# Task directions
Look through the data below for the line with "d.arbiters := rfl", and transcribe it exactly together with each line after it up to and including the line with "d.servo := rfl". Give nothing else.
+---+
-- Dev.wr
@[simp] theorem Dev.wr_others (d : Dev) (r : SReg) (x : Word) : (d.wr r x).others = d.others := rfl
@[simp] theorem Dev.wr_clusters (d : Dev) (r : SReg) (x : Word) : (d.wr r x).clusters = d.clusters := rfl
@[simp] theorem Dev.wr_owners (d : Dev) (r : SReg) (x : Word) : (d.wr r x).owners = d.owners := rfl
@[simp] theorem Dev.wr_mem (d : Dev) (r : SReg) (x : Word) : (d.wr r x).mem = d.mem := rfl
@[simp] theorem Dev.wr_messages (d : Dev) (r : SReg) (x : Word) : (d.wr r x).messages = d.messages := rfl
@[simp] theorem Dev.wr_queues (d : Dev) (r : SReg) (x : Word) : (d.wr r x).queues = d.queues := rfl
@[simp] theorem Dev.wr_pieces (d : Dev) (r : SReg) (x : Word) : (d.wr r x).pieces = d.pieces := rfl
@[simp] theorem Dev.wr_nextPiece (d : Dev) (r : SReg) (x : Word) : (d.wr r x).nextPiece = d.nextPiece := rfl
@[simp] theorem Dev.wr_packets (d : Dev) (r : SReg) (x : Word) : (d.wr r x).packets = d.packets := rfl
@[simp] theorem Dev.wr_nextPacket (d : Dev) (r : SReg) (x : Word) : (d.wr r x).nextPacket = d.nextPacket := rfl
@[simp] theorem Dev.wr_arbiters (d : Dev) (r : SReg) (x : Word) : (d.wr r x).arbiters = d.arbiters := rfl
@[simp] theorem Dev.wr_stops (d : Dev) (r : SReg) (x : Word) : (d.wr r x).stops = d.stops := rfl
@[simp] theorem Dev.wr_contexts (d : Dev) (r : SReg) (x : Word) : (d.wr r x).contexts = d.contexts := rfl
@[simp] theorem Dev.wr_trigger (d : Dev) (r : SReg) (x : Word) : (d.wr r x).trigger = d.trigger := rfl
@[simp] theorem Dev.wr_toff (d : Dev) (r : SReg) (x : Word) : (d.wr r x).toff = d.toff := rfl
@[simp] theorem Dev.wr_servo (d : Dev) (r : SReg) (x : Word) : (d.wr r x).servo = d.servo := rfl
@[simp] theorem Dev.wr_host (d : Dev) (r : SReg) (x : Word) : (d.wr r x).host = d.host := rfl
@[simp] theorem Dev.wr_deviceId (d : Dev) (r : SReg) (x : Word) : (d.wr r x).deviceId = d.deviceId := rfl
@[simp] theorem Dev.wr_draws (d : Dev) (r : SReg) (x : Word) : (d.wr r x).draws = d.draws := rfl
@[simp] theorem Dev.wr_core_id (d : Dev) (r : SReg) (x : Word) : (d.wr r x).core.id = d.core.id := Core.writeS_id ..
@[simp] theorem Dev.wr_core_pc (d : Dev) (r : SReg) (x : Word) : (d.wr r x).core.pc = d.core.pc := Core.writeS_pc ..
@[simp] theorem Dev.wr_core_run (d : Dev) (r : SReg) (x : Word) : (d.wr r x).core.run = d.core.run := Core.writeS_run ..
@[simp] theorem Dev.wr_core_v (d : Dev) (r : SReg) (x : Word) : (d.wr r x).core.v = d.core.v := Core.writeS_v ..
@[simp] theorem Dev.wr_core_p (d : Dev) (r : SReg) (x : Word) : (d.wr r x).core.p = d.core.p := Core.writeS_p ..
@[simp] theorem Dev.wr_core_acc (d : Dev) (r : SReg) (x : Word) : (d.wr r x).core.acc = d.core.acc := Core.writeS_acc ..
@[simp] theorem Dev.wr_core_desc (d : Dev) (r : SReg) (x : Word) : (d.wr r x).core.desc = d.core.desc := Core.writeS_desc ..
@[simp] theorem Dev.wr_core_stream (d : Dev) (r : SReg) (x : Word) : (d.wr r x).core.stream = d.core.stream := Core.writeS_stream ..
@[simp] theorem Dev.wr_core_port (d : Dev) (r : SReg) (x : Word) : (d.wr r x).core.port = d.core.port := Core.writeS_port ..
@[simp] theorem Dev.wr_core_status (d : Dev) (r : SReg) (x : Word) : (d.wr r x).core.status = d.core.status := Core.writeS_status ..
@[simp] theorem Dev.wr_core_cause (d : Dev) (r : SReg) (x : Word) : (d.wr r x).core.cause = d.core.cause := Core.writeS_cause ..
@[simp] theorem Dev.wr_core_epc (d : Dev) (r : SReg) (x : Word) : (d.wr r x).core.epc = d.core.epc := Core.writeS_epc ..
@[simp] theorem Dev.wr_core_faddr (d : Dev) (r : SReg) (x : Word) : (d.wr r x).core.faddr = d.core.faddr := Core.writeS_faddr ..
@[simp] theorem Dev.wr_core_finfo (d : Dev) (r : SReg) (x : Word) : (d.wr r x).core.finfo = d.core.finfo := Core.writeS_finfo ..
@[simp] theorem Dev.wr_core_tvec (d : Dev) (r : SReg) (x : Word) : (d.wr r x).core.tvec = d.core.tvec := Core.writeS_tvec ..
@[simp] theorem Dev.wr_core_tstack (d : Dev) (r : SReg) (x : Word) : (d.wr r x).core.tstack = d.core.tstack := Core.writeS_tstack ..
@[simp] theorem Dev.wr_core_kscr (d : Dev) (r : SReg) (x : Word) : (d.wr r x).core.kscr = d.core.kscr := Core.writeS_kscr ..
@[simp] theorem Dev.wr_core_savearea (d : Dev) (r : SReg) (x : Word) : (d.wr r x).core.savearea = d.core.savearea := Core.writeS_savearea ..
@[simp] theorem Dev.wr_core_ctxbuf (d : Dev) (r : SReg) (x : Word) : (d.wr r x).core.ctxbuf = d.core.ctxbuf := Core.writeS_ctxbuf ..
@[simp] theorem Dev.wr_core_ipend (d : Dev) (r : SReg) (x : Word) : (d.wr r x).core.ipend = d.core.ipend := Core.writeS_ipend ..
@[simp] theorem Dev.wr_core_frst (d : Dev) (r : SReg) (x : Word) : (d.wr r x).core.frst = d.core.frst := Core.writeS_frst ..
@[simp] theorem Dev.wr_core_fflags (d : Dev) (r : SReg) (x : Word) : (d.wr r x).core.fflags = d.core.fflags := Core.writeS_fflags ..
@[simp] theorem Dev.wr_core_preemptSource (d : Dev) (r : SReg) (x : Word) : (d.wr r x).core.preemptSource = d.core.preemptSource := Core.writeS_preemptSource ..
@[simp] theorem Dev.wr_core_stopTick (d : Dev) (r : SReg) (x : Word) : (d.wr r x).core.stopTick = d.core.stopTick := Core.writeS_stopTick ..
@[simp] theorem Dev.wr_core_minimaMask (d : Dev) (r : SReg) (x : Word) : (d.wr r x).core.minimaMask = d.core.minimaMask := Core.writeS_minimaMask ..
@[simp] theorem Dev.wr_core_uncorr (d : Dev) (r : SReg) (x : Word) : (d.wr r x).core.uncorr = d.core.uncorr := Core.writeS_uncorr ..
@[simp] theorem Dev.wr_core_inbox (d : Dev) (r : SReg) (x : Word) : (d.wr r x).core.inbox = d.core.inbox := Core.writeS_inbox ..
@[simp] theorem Dev.wr_core_delivered (d : Dev) (r : SReg) (x : Word) : (d.wr r x).core.delivered = d.core.delivered := Core.writeS_delivered ..
@[simp] theorem Dev.wr_core_stall (d : Dev) (r : SReg) (x : Word) : (d.wr r x).core.stall = d.core.stall := Core.writeS_stall ..
@[simp] theorem Dev.wr_core_frame (d : Dev) (r : SReg) (x : Word) : (d.wr r x).core.frame = d.core.frame := Core.writeS_frame ..
@[simp] theorem Dev.wr_core_matrix (d : Dev) (r : SReg) (x : Word) : (d.wr r x).core.matrix = d.core.matrix := Core.writeS_matrix ..
@[simp] theorem Dev.wr_core_pad (d : Dev) (r : SReg) (x : Word) : (d.wr r x).core.pad = d.core.pad := Core.writeS_pad ..
@[simp] theorem Dev.wr_core_gang (d : Dev) (r : SReg) (x : Word) : (d.wr r x).core.gang = d.core.gang := Core.writeS_gang ..
@[simp] theorem Dev.wr_core_leaving (d : Dev) (r : SReg) (x : Word) : (d.wr r x).core.leaving = d.core.leaving := Core.writeS_leaving ..
@[simp] theorem Dev.wr_core_parked (d : Dev) (r : SReg) (x : Word) : (d.wr r x).core.parked = d.core.parked := Core.writeS_parked ..
@[simp] theorem Dev.wr_core_task (d : Dev) (r : SReg) (x : Word) : (d.wr r x).core.task = d.core.task := Core.writeS_task ..
@[simp] theorem Dev.wr_core_yielded (d : Dev) (r : SReg) (x : Word) : (d.wr r x).core.yielded = d.core.yielded := Core.writeS_yielded ..
@[simp] theorem Dev.wr_core_sequencer (d : Dev) (r : SReg) (x : Word) : (d.wr r x).core.sequencer = d.core.sequencer := Core.writeS_sequencer ..
@[simp] theorem Dev.wr_core_spilled (d : Dev) (r : SReg) (x : Word) : (d.wr r x).core.spilled = d.core.spilled := Core.writeS_spilled ..
@[simp] theorem Dev.wr_core_halt (d : Dev) (r : SReg) (x : Word) : (d.wr r x).core.halt = d.core.halt := Core.writeS_halt ..
@[simp] theorem Dev.wr_core_ends (d : Dev) (r : SReg) (x : Word) : (d.wr r x).core.ends = d.core.ends := Core.writeS_ends ..
@[simp] theorem Dev.wr_core_traps (d : Dev) (r : SReg) (x : Word) : (d.wr r x).core.traps = d.core.traps := Core.writeS_traps ..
+---+
# Exercise result
@[simp] theorem Dev.wr_arbiters (d : Dev) (r : SReg) (x : Word) : (d.wr r x).arbiters = d.arbiters := rfl
@[simp] theorem Dev.wr_stops (d : Dev) (r : SReg) (x : Word) : (d.wr r x).stops = d.stops := rfl
@[simp] theorem Dev.wr_contexts (d : Dev) (r : SReg) (x : Word) : (d.wr r x).contexts = d.contexts := rfl
@[simp] theorem Dev.wr_trigger (d : Dev) (r : SReg) (x : Word) : (d.wr r x).trigger = d.trigger := rfl
@[simp] theorem Dev.wr_toff (d : Dev) (r : SReg) (x : Word) : (d.wr r x).toff = d.toff := rfl
@[simp] theorem Dev.wr_servo (d : Dev) (r : SReg) (x : Word) : (d.wr r x).servo = d.servo := rfl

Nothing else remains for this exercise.